RAW DATA

-- ==== Sys2Proof/Machine/Link.lean ====
section
/-! DEFINITION. The host link: the receiver, the order of checks, handing a request to its owner, held frames, replies and
the restart that follows one (10_the_host_link.md). -/

namespace Sys2Proof.Machine

/-- RESTART is answered DONE; the restart waits for its reply to be sent (R205, R211). -/
def restart (body : List Byte) (s : State) : State × Answer :=
  match body with
  | [] => ({ s with restartWaiting := true }, .done [])
  | _ => (s, .refused .badLength)

/-- The owner of a kind code of the request catalogue (R194). The tag matters to NODE-EXCHANGE alone, whose reply comes
later. -/
def ownerOf (kind : Nat) (tag : Byte) : Option (List Byte → State → State × Answer) :=
  match kind with
  | 0x01 => some status
  | 0x02 => some ident
  | 0x03 => some setParam
  | 0x04 => some getParam
  | 0x10 => some enrol
  | 0x11 => some withdraw
  | 0x12 => some amend
  | 0x13 => some setDue
  | 0x14 => some setOutOfService
  | 0x15 => some returnToService
  | 0x16 => some clearFaults
  | 0x17 => some readLuminaire
  | 0x18 => some setClass
  | 0x19 => some readClass
  | 0x20 => some defineGroup
  | 0x21 => some dropGroup
  | 0x22 => some readGroup
  | 0x30 => some setTime
  | 0x31 => some setWindow
  | 0x32 => some clearWindow
  | 0x33 => some readWindow
  | 0x34 => some setBlackout
  | 0x35 => some clearBlackout
  | 0x36 => some readBlackout
  | 0x37 => some setMode
  | 0x38 => some readCalendar
  | 0x40 => some readSlot
  | 0x41 => some stopTest
  | 0x50 => some campaignLoad
  | 0x51 => some campaignStart
  | 0x52 => some campaignPause
  | 0x53 => some campaignResume
  | 0x54 => some campaignStop
  | 0x55 => some setStopPosition
  | 0x56 => some campaignStatus
  | 0x60 => some schedStart
  | 0x61 => some schedSuspend
  | 0x70 => some branchEnable
  | 0x71 => some branchDisable
  | 0x72 => some branchDirectEnter
  | 0x73 => some branchDirectLeave
  | 0x74 => some (nodeExchange tag)
  | 0x75 => some branchStatus
  | 0x80 => some takeResults
  | 0x81 => some takeNotices
  | 0x82 => some setNoticeMask
  | 0x83 => some readNoticeMask
  | 0x90 => some restart
  | _ => none

/-- The link takes a complete frame: its three checks, then the owner (R194). -/
def takeFrame (f : Frame) (s : State) : State :=
  if s.service.isSome then reply ⟨true, f.tag, [Reason.linkBusy.code]⟩ s
  else
    match ownerOf f.kind.toNat f.tag with
    | none => reply ⟨true, f.tag, [Reason.unknownKind.code]⟩ s
    | some owner => answer f.tag (owner f.body s)

/-- A frame is complete: it is taken, held, or discarded for want of room (R192, R194). A length byte above 248 cannot lead
to a complete frame. -/
def frameComplete (f : Frame) (s : State) : State :=
  if maxBody < f.body.length then { s with receiver := .hunt }
  else
    let t := { s with receiver := .hunt }
    if s.sending.isNone then takeFrame f t else if s.held.isNone then { t with held := some f } else t

/-- A frame is discarded without reply (R192). -/
def frameDiscards (bytes : List Byte) (s : State) : State :=
  if discardable bytes then { s with receiver := .hunt } else s

/-- 20 ms pass without a byte inside a frame (R192). -/
def frameGap (s : State) : State := { s with receiver := .hunt }

/-- In HUNT a byte A5h starts a frame and any other is ignored (R192). -/
def byteInHunt (x : Byte) (s : State) : State :=
  if s.receiver = .hunt ∧ x = 0xA5 then { s with receiver := .frame } else s

/-- The held frame, if there is one, is taken (R194). -/
def takeHeld (s : State) : State :=
  match s.held with
  | some f => takeFrame f { s with held := none }
  | none => s

/-- The last byte of a reply leaves LINK-TX: the restart that waits for it, else the next reply that is ready, else the held
frame (R194, R195, R196, R205). A frame held while RESTART's reply goes out is lost with the restart and not taken before it
(the model's choice between R194 and R205, assumption log 49). -/
def replyLeaves (s : State) : State :=
  if s.sending.isNone then s
  else if s.restartWaiting then restarts s
  else
    match s.ready with
    | r :: rest => { s with sending := some r, ready := rest }
    | [] => takeHeld { s with sending := none }

end Sys2Proof.Machine
end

YOUR INSTRUCTIONS
Begin with the line that has "0x56 => some campaignStatus" in the listing above and end after the line that has "reply (R192). -/"; output those lines exactly.

WRITTEN RESPONSE
  | 0x56 => some campaignStatus
  | 0x60 => some schedStart
  | 0x61 => some schedSuspend
  | 0x70 => some branchEnable
  | 0x71 => some branchDisable
  | 0x72 => some branchDirectEnter
  | 0x73 => some branchDirectLeave
  | 0x74 => some (nodeExchange tag)
  | 0x75 => some branchStatus
  | 0x80 => some takeResults
  | 0x81 => some takeNotices
  | 0x82 => some setNoticeMask
  | 0x83 => some readNoticeMask
  | 0x90 => some restart
  | _ => none

/-- The link takes a complete frame: its three checks, then the owner (R194). -/
def takeFrame (f : Frame) (s : State) : State :=
  if s.service.isSome then reply ⟨true, f.tag, [Reason.linkBusy.code]⟩ s
  else
    match ownerOf f.kind.toNat f.tag with
    | none => reply ⟨true, f.tag, [Reason.unknownKind.code]⟩ s
    | some owner => answer f.tag (owner f.body s)

/-- A frame is complete: it is taken, held, or discarded for want of room (R192, R194). A length byte above 248 cannot lead
to a complete frame. -/
def frameComplete (f : Frame) (s : State) : State :=
  if maxBody < f.body.length then { s with receiver := .hunt }
  else
    let t := { s with receiver := .hunt }
    if s.sending.isNone then takeFrame f t else if s.held.isNone then { t with held := some f } else t

/-- A frame is discarded without reply (R192). -/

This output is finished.